The data are given below:

Angle	Energy
-45.29984	-0.50819
-35.29987	-0.51017
-25.29983	-0.51172
-15.29985	-0.51276
-5.29986	-0.5133
4.70011	-0.51335
14.7001	-0.51291
24.70008	-0.51196
34.70007	-0.51049
44.69999	-0.50855
54.70017	-0.50628
64.70004	-0.50395
74.70002	-0.50194
84.70007	-0.50069
94.70016	-0.50054
104.70017	-0.50151
114.70015	-0.50332
124.70016	-0.50558
134.70014	-0.50789
144.70018	-0.50995
154.70013	-0.51159
164.70015	-0.51271
174.70014	-0.51329
-175.29989	-0.51334
-165.29991	-0.51286
-155.29992	-0.51184
-145.29994	-0.51028
-135.29997	-0.50826
-125.29997	-0.50596
-115.29995	-0.50365
-105.29993	-0.50173
-95.29982	-0.50061
-85.29985	-0.5006
-75.29985	-0.50171
-65.29985	-0.50362
-55.29986	-0.50591
-45.29987	-0.50819

Note: By symmetry, in this case, I could just as easily take only the positive angles.

Fitting

The molecular modeling software LAMMPS uses the following expression to model dihedral energies for the OPLS forcefield (Optimized Potentials for Liquid Simulations; see Watkins and Jorgensen, J Phys Chem A, 105, 4118-4125, 2001) (https://docs.lammps.org/dihedral_opls.html):

$$E = \frac 12 K_1[1+cos(\phi)] +\frac 12 K_2[1-cos(2\phi)] + \frac 12 K_3[1+cos(3\phi)] + \frac 12 K_4[1-cos(4\phi)]$$

The expression requires the 4 K-values to be identified. Some may be zero.

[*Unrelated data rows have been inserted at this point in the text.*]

/-- An injected L2 error befalls a resident line, which one is free; with no line there it counts as one of a clean line (R374,
R376, R555; log entry 143). -/
def State.injectL2 (s : State) (h : Nat) (ue : Bool) : State :=
  let (w, s0) := s.takeFree
  let l := (s0.home h).l2
  match l[w.toNat % l.length]? with
  | none => s0.l2Corrected h (w.toNat % 16) (w.toNat / 16 % 16)
  | some (key, e) =>
    if ue then (s0.modHome h fun k => { k with l2 := nset k.l2 key { e with upset := some true } }).l2MeetAlone h key
    else s0.l2Corrected h (key / 16384) (key % 16)

/-- An injected L1D error befalls a resident line, which one is free (R352, R555; log entry 143). -/
def State.injectL1 (s : State) (c : Nat) (ue : Bool) : State :=
  let (w, s0) := s.takeFree
  let l := (s0.core c).l1d
  match l[w.toNat % l.length]? with
  | none => s0.l1Corrected c 0
  | some (key, e) =>
    if !ue then s0.l1Corrected c e.line
    else
      let s1 := s0.modCore c fun k => { k with l1d := nset k.l1d key { e with upset := some true } }
      s1.l1MeetStore c key false

/-- An injected memory error befalls a sector of the unit, which one is free; a free sector that is none of the unit's names only
its channel (R466, R467, R555; log entry 143). -/
def State.injectDram (s : State) (u : Nat) (ue : Bool) : State :=
  let (w, s0) := s.takeFree
  let sec := w.toNat % 2 ^ 38
  let b : Block := if u < 512 then .sor else .rhz
  let inst := if u < 512 then u % 256 else u - 512
  let ch := if u < 512 then 2 * u + w.toNat % 2 else 1024 + 24 * (u - 512) + w.toNat % 24
  if s0.unitOf (64 * sec) = some u then
    if !ue then s0.dramCorrected sec
    else
      -- a clean hot sector recovers from its home copy (R554)
      let s1 := s0.dramUncorrectable sec
      if s1.poison.contains sec then s1.dramFatal sec else s1
  else if ue then (s0.countUE ch).fatal b inst 0x83 ch
  else (s0.countCE ch).lightEvent { cls := 0, reason := 0, btype := b.code, inst := inst, unit := ch }

/-- An injected link error: an FEC codeword corrected; or one that could not be, whose flit fails its CRC (R486, R490, R555). -/
def State.injectLink (s : State) (l : Nat) (ue : Bool) : State :=
  if !ue then s.fecCount l { bytes := [], corrected := 1 }
  else
    let s1 := s.fecCount l { bytes := [], uncorrectable := 1 }
    if s1.linkUp l then (s1.count32 (pgLnk l + 0x07C) 1).sendNak l true else s1

/-- An injected stack error: a flit of the stack link resent; or the link fails beyond its retry, which fences the stack (R552,
R555). -/
def State.injectStack (s : State) (x : Nat) (ue : Bool) : State :=
  if !ue then
    let (d, s1) := s.takeDur 2
    s1.lightEvent { cls := 0, reason := 0, btype := Block.stk.code, inst := x, dur := d }
  else if (s.server x).fenced then s
  else ((s.abortStack x true).fgBreakStack x).fatal .stk x 0

/-- One injected error: bit 0 a corrected error, bit 1 an uncorrectable one, bit 2 a refusal, a further bit its own; it is
detected, counted and recovered as a real one of the block is (R555, R563, R631). -/
def State.inject (s : State) (b : Block) (inst pg bit : Nat) : State :=
  let s1 := s.setErr pg bit
  if 2 ≤ bit then s1
  else
    let ue := bit == 1
    match b with
    | .l2c => s1.injectL2 inst ue
    | .cor => s1.injectL1 inst ue
    | .sor => s1.injectDram inst ue
    | .rhz => s1.injectDram (512 + inst) ue
    | .lnk => s1.injectLink inst ue
    | .stk => s1.injectStack inst ue
    | _ =>
      if !ue then s1.lightEvent { cls := 0, reason := 0, btype := b.code, inst := inst % 256 }
      else if b = .hub ∨ b = .cpd then s1.deviceFatal 0 b.code inst false
      else s1.fatal b inst 0x83
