/-- A unit that the boot enabled. -/
def State.testUnitOn (s : State) (code u : Nat) : Bool :=
  match code with
  | 1 => s.clusterOn (u / 64)
  | 2 => s.clusterOn (u / 64)
  | 3 => bitOf s.boot.stackSet.toNat (u / 32) && s.outChan (u / 32) != some (u % 32)
  | 4 => s.chanLive u
  | 5 => s.clusterOn u
  | 6 => bitOf s.boot.links.toNat u
  | 7 => s.chanLive (1024 + u)
  | _ => s.clusterOn (u / 8)

/-- The unit is drained; the read scans need no drain (R588). -/
def State.drained (s : State) (code u : Nat) : Bool :=
  match code with
  | 1 => !s.enabled (pgCor u)
  | 2 => !s.enabled (pgCor u)
  | 3 => s.rbit (pgSor u + 0x040) 16 && s.engineIdle u
  | 5 => !s.enabled (pgL2c u)
  | 6 => (s.link u).st == 0 && (s.link u).held
  | 8 => s.rbit (pgSeng u) 1 && (s.seng u).idle
  | _ => true

/-- Chunks of a test; those of a Rhizome scan depend on the die's rate code (R453, R622). -/
def State.testChunks (s : State) (code u : Nat) : Nat :=
  match code with
  | 1 => 4
  | 2 => 8
  | 3 => 6
  | 4 => 2688
  | 5 => 64
  | 6 => 1250
  | 7 => (match s.boot.rates.getD (u / 24) 0 with | 0 => 67200 | 1 => 84000 | _ => 112000)
  | _ => 2

/-- A new defect takes an entry of the defect list, which holds 256; NEWDEF counts it (R605, R624). -/
def Boot.addDefect (b : Boot) (kind unit detail : Nat) : Boot :=
  { b with
    defects := if b.defects.length < 256 then b.defects ++ [BitVec.ofNat 32 (kind + 2 ^ 4 * unit + 2 ^ 16 * detail + 2 ^ 31)] else b.defects
    newDef := b.newDef + 1 }

/-- The defect that a failed test reports (R623; log entry 60). -/
def State.testDefect (s : State) (code u first : Nat) : Boot :=
  let b := s.boot
  match code with
  | 3 => b.addDefect 4 (u / 32) (u % 32)
  | 4 => b.addDefect 4 (u / 64) (u % 64 / 2)
  | 5 => b.addDefect 3 u 0
  | 6 => b.addDefect 6 u (first % 8)
  | 7 => b.addDefect 8 u u
  | 8 => b.addDefect 3 (u / 8) 0
  | _ => b.addDefect 1 (u / 64) (nget b.phys u 0)

/-- The 32-byte result of a test (R623). -/
def SlotReq.record (r : SlotReq) : List Byte :=
  toBytes 2 r.code ++ toBytes 2 r.unit ++ toBytes 1 (if r.fails = 0 then 0 else 1) ++ toBytes 3 0 ++ toBytes 4 r.fails
    ++ toBytes 4 r.run ++ toBytes 8 (match r.first with | some a => a | none => 2 ^ 64 - 1) ++ toBytes 8 0

/-- A test has run its last chunk: the result is written and the command completes with the failures found (R623, R648). -/
def State.testEnd (s : State) (r : SlotReq) : State :=
  let s1 : State := if r.fails = 0 then s else { s with boot := s.testDefect r.code r.unit (r.first.getD 0) }
  if s1.reachableRange r.result 32 then
    ((s1.writePa r.result r.record false).dropSectors r.result 32).hostEnd r.queue r.cid hsOk 0 r.fails
  else s1.hostEnd r.queue r.cid hsFault 0x06 0

/-- What a read scan's chunk finds, by sector number: what the slot observes, and the latent errors that stand in the channel
(log entry 135). Each finding is counted and treated by R467 (R622). -/
def State.scanFinds (s : State) (r : SlotReq) (obs : SlotObs) : List Nat × State :=
  let ch := if r.code = 7 then 1024 + r.unit else r.unit
  let mine := fun sec : Nat => inMemory (64 * sec) 64 && s.chanOf (64 * sec) == some ch
  let c := obs.scrubCorrected.filter mine
  let u := obs.scrubUncorrectable.filter mine
  let latent := (s.upsets.map (·.1)).filter fun sec => mine sec && !c.contains sec && !u.contains sec
  let go := fun (f : EccFinding) (acc : State) (sec : Nat) => (acc.checkRead sec f).2
  (c ++ u ++ latent, latent.foldl (go .clean) (u.foldl (go .uncorrectable) (c.foldl (go .corrected) s)))

/-- SELFTEST_CHUNK: one chunk of the oldest test, which holds its unit for the slot; one of a channel that retrains waits (R587). A
unit that is drained no longer aborts the test (R588). -/
def State.slotTest (s : State) (obs : SlotObs) : State :=
  match s.pw.tests with
  | [] => s
  | r :: rest =>
    if !s.drained r.code r.unit then
      ({ s with pw := { s.pw with tests := rest } } : State).hostEnd r.queue r.cid hsAborted 0 0
    else
      let scan := r.code == 4 || r.code == 7
      let ch := if r.code = 7 then 1024 + r.unit else r.unit
      if scan && (s.chan ch).st == 2 then s
      else
        let (found, s1) := if scan then s.scanFinds r obs else ([], s)
        let n := if scan then found.length else obs.testFails
        let at_ := if scan then found.map (64 * ·) |>.foldl (fun m a => min m a) (2 ^ 48) else obs.testFirst
        let r1 := { r with
          run := r.run + 1, fails := r.fails + n
          first := r.first.orElse fun _ => if n = 0 then none else some at_ }
        let s2 := if scan && (s1.chan ch).st == 0 then s1.holdChan ch else s1
        { s2 with pw := { s2.pw with chunk := some r1, holding := true } }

I have tried using the Matlab curve fitting toolbox, but the straightforward approach of using sum of sines has not worked.

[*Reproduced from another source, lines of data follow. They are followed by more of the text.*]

/-- RASCFG: `INTMIN` 5 to 7 is refused; setting `LOGEN` checks the ring (R568). -/
def State.rascfg (s : State) (v : Nat) : State :=
  let off := pgRas + 0x040
  let base := s.reg64 (pgRas + 0x048) % 2 ^ 48
  if 4 < v % 8 then s.refuse off 0x01
  else if bitOf v 3 && !s.rbit off 3 then
    if base % 4096 ≠ 0 then s.refuse off 0x05
    else if !inHbmOrHost base (32 * 2 ^ s.rfld (pgRas + 0x050) 0 5) then s.refuse off 0x06
    else s.setReg off (v % 32)
  else s.setReg off (v % 32)

/-- INVCMD (R641). -/
def State.invcmd (s : State) (v : Nat) : State :=
  match v % 4 with
  | 1 => s.via (execInvcmdAll s)
  | 2 => s.via (execInvcmdRange s)
  | _ => s.refuse (pgMmu + 0x048) 0x01

/-- LCTL: its bits act in the order RETRAIN, HOLD, RELEASE (R520). -/
def State.lctl (s : State) (l v : Nat) : State :=
  let lk : LinkId := Fin.ofNat 16 l
  let s1 := if bitOf v 0 then s.via (execRetrain lk s) else s
  let s2 := if bitOf v 1 then s1.via (execLinkHold lk s1) else s1
  if bitOf v 2 then s2.via (execLinkRelease lk s2) else s2

/-- The registers whose write is an action. -/
def State.actWrite (s : State) (fn : Fn) (b : Block) (inst off v : Nat) : State :=
  let o := off % 0x1000
  let pg := off / 0x1000 * 0x1000
  let one := fun (r : Host.Outcome State Fault Refusal) => if bitOf v 0 then s.via r else s
  if o = 0x010 then s.ctrlWrite b inst pg v
  else if o = 0x024 then s.errinj off v
  else match b, o with
    | .stk, _ => s.cqcfg inst ((o - 0x100) / 4) v
    | .sor, 0x100 => one (execUctctlFlush (Fin.ofNat 512 inst) s)
    | .sor, 0x108 => s.via (execSrseedWrite (Fin.ofNat 512 inst) (BitVec.ofNat 32 v) s)
    | .sor, 0x304 => if bitOf v 0 then askRetrain s (2 * inst) else s
    | .sor, 0x344 => if bitOf v 0 then askRetrain s (2 * inst + 1) else s
    | .cor, 0x040 => s.corecfg inst v
    | .cor, 0x04C => s.setReg off (if v = 0 then 1 else v)
    | .cor, 0x308 => s.setReg off (if v = 0 then 1 else v)
    | .cor, 0x058 => s.dbgctl inst v
    | .l2c, 0x048 => s.maint inst v
    | .clu, _ => s.secfg (8 * inst + (o - 0x100) / 0x40) v
    | .thl, _ => s.fgcfg ((o - 0x100) / 0x10) v
    | .syn, 0x074 => dbgSet s inst v
    | .mem, 0x048 => if bitOf v 0 then rgncommit s else s
    | .rhz, _ => if bitOf v 0 then askRetrain s (1024 + 24 * inst + (o - 0x100) / 0x10) else s
    | .lnk, 0x058 => s.lctl inst v
    | .top, 0x058 => one (execPlanLoad s)
    | .top, 0x074 => one (execDissolve s)
    | .top, 0x090 => one (execDetload s)
    | .col, _ => s.colcfg ((o - 0x100) / 0x20) v
    | .ras, 0x040 => s.rascfg v
    | .ras, 0x088 => one (execHaltctlHalt s)
    | .cpd, 0x054 => s.via (execSlotenWrite (BitVec.ofNat 32 v) s)
    | .hub, 0x048 => s.devrst fn v
    | .hub, 0x04C => fwaddrHi v s
    | .hub, 0x064 => one (execArbctlCommit s)
    | .mmu, 0x048 => s.invcmd v
    | .que, 0x058 => s.via (execSqtailDoorbell (Fin.ofNat 256 inst) (BitVec.ofNat 32 v) s)
    | .que, 0x060 => s.via (execCqheadDoorbell (Fin.ofNat 256 inst) (BitVec.ofNat 32 v) s)
    | _, _ => s

/-! ## The commands -/

/-- A 32-bit write: ignored where no page stands, from PF1 to HUB and CPD pages, and, `EN` apart, in the page of a unit that is
off (R629, R636). -/
def State.write32 (s : State) (fn : Fn) (off v : Nat) : State :=
  let o := off % 0x1000
  match pageOf (off / 0x1000) with
  | none => s
  | some (b, inst) =>
    if !s.serves b || off % 4 != 0 then s
    else if fn == .pf1 && decide (off / 0x1000 < 0x50) then s
    else if !s.pageLive b inst then (if o = 0x010 ∧ bitOf v 0 = true then s.refuse off 0x0A else s)
    else match accessOf b inst o with
      | .no => s
      | .ro => s
      | .rw m => s.rwWrite b inst off m v
      | .w1c m => s.w1cWrite b inst off m v
      | .act => s.actWrite fn b inst off v

/-- REGISTER_WRITE: an aligned 64-bit write writes LO, then HI (R629); every other register rule is its chapter's. -/
def execRegisterWrite (fn : Fn) (off : Bar0Off) (v : RegVal) (s : State) : Host.Outcome State Fault Refusal :=
  match v with
  | .w32 w => .next (s.write32 fn off.toNat w.toNat)
  | .w64 w =>
    if off.toNat % 8 ≠ 0 then .next s
    else .next ((s.write32 fn off.toNat (w.toNat % 2 ^ 32)).write32 fn (off.toNat + 4) (w.toNat / 2 ^ 32))

/-- CTRL_EN_SET: `CTRL.EN` of a page is written 1, its other bits as they stand (R633). -/
def execCtrlEnSet (fn : Fn) (page : Bar0Page) (s : State) : Host.Outcome State Fault Refusal :=
  let off := page.val * 0x1000 + 0x010
  match pageOf page.val with
  | some (b, inst) =>
    if isMsix b inst then .next s
    else .next (s.write32 fn off (1 + 4 * (s.reg off / 4 % 2)))
  | none => .next s

/-- LO_READ_LATCH: reading `STALLc_LO`, `STALLALL_LO` or `TSNOW_LO` latches the upper half (R406, R521). -/
def execLoReadLatch (off : Bar0Off) (s : State) : Host.Outcome State Fault Refusal :=
  if !s.serves .cor then .next s else
  let o := off.toNat
  let hi := fun (v : Nat) => Host.Outcome.next { s with latch := nset s.latch (o + 4) (BitVec.ofNat 32 v) }
  match pageOf (o / 0x1000) with
  | some (.cor, c) =>
    if s.pageLive .cor c && decide (0x200 ≤ o % 0x1000) && decide (o % 0x1000 < 0x268) && o % 8 == 0 then hi (s.reg (o + 4)) else .next s
  | some (.top, _) => if o % 0x1000 = 0x0B0 then hi (loHi s.now.toNat true) else .next s
  | _ => .next s

end Sys2Proof.Machine
end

What is the best way to fit this data to this expression in order to identify the K-values?

Please note: This is my first time posting on math stackexchange. If this question is not considered sufficiently math-related, just let me know.

Answer 1

This problem is just a multivariable linear regression.

Being myself a quantum mechanicist, I can tell you that, in the model, the term $K_0$ is missing. It should be $$E =K_0+ \frac 12 K_1[1+\cos(\phi)] +\frac 12 K_2[1-\cos(2\phi)] + \frac 12 K_3[1+\cos(3\phi)] + \frac 12 K_4[1-\cos(4\phi)]\tag 1$$ If you look at my papers in the mid $70$'s, you will see that I proposed and used $$E=\sum_{n=0}^p a_n\,\cos(n \phi)$$ $p$ being determined by stepwise regression procedures.

What I suspect is that, as written, the model is for $\Delta E$ and not for $E$.

Anyway, using your data and $(1)$ we have $$\begin{array}{clclclclc} \text{} & \text{Estimate} & \text{Standard Error} & \text{Confidence Interval} \\ K_0 & -0.513347 & 0.000051 & \{-0.513451,-0.513243\} \\ K_1 & -0.000198 & 0.000048 & \{-0.000295,-0.000101\} \\ K_2 & +0.012812 & 0.000048 & \{+0.012714,+0.012910\} \\ K_3 & +0.000203 & 0.000048 & \{+0.000106,+0.000300\} \\ K_4 & -0.001285 & 0.000047 & \{-0.001381,-0.001190\} \\ \end{array}$$ all coefficients being highly significant.

The fit is almost perfect : maximum absolute error $0.0001715$ and mean absolute error $0.000083$.

Edit

If I may suggest, you can improve your model from a physical point of view. After this analysis (which must be done), you find a maximum at $\phi=90.6443^{\circ}$; mother nature does not like such kind of numbers except in some sterically hindered molecules.

So for your case, there two parameters which must be non fitted : $K_0$ which is $E$ for $\phi=0^{\circ}$ and $K_3=\frac 2 3 K_1$. This means three parameters to be adjusted instead of five.

Ignoring the value of $K_0$ ($\phi=0^{\circ}$ is absent from the table), I refitted the model with $K_3=\frac 2 3 K_1$. This gives $$\begin{array}{clclclclc} \text{} & \text{Estimate} & \text{Standard Error} & \text{Confidence Interval} \\ K_0 & -0.513303 & 0.0000734 & \{-0.513453,-0.513152\} \\ K_1 & -0.000045 & 0.0000585 & \{-0.000165,+0.000074\} \\ K_2 & +0.012812 & 0.0000704 & \{+0.012669,+0.012956\} \\ K_3 & -0.000030 & & \\ K_4 & -0.001300 & 0.0000685 & \{-0.001439,-0.001160\} \\ \end{array}$$ which are quite different from the previous ones for almost the same quality of fit.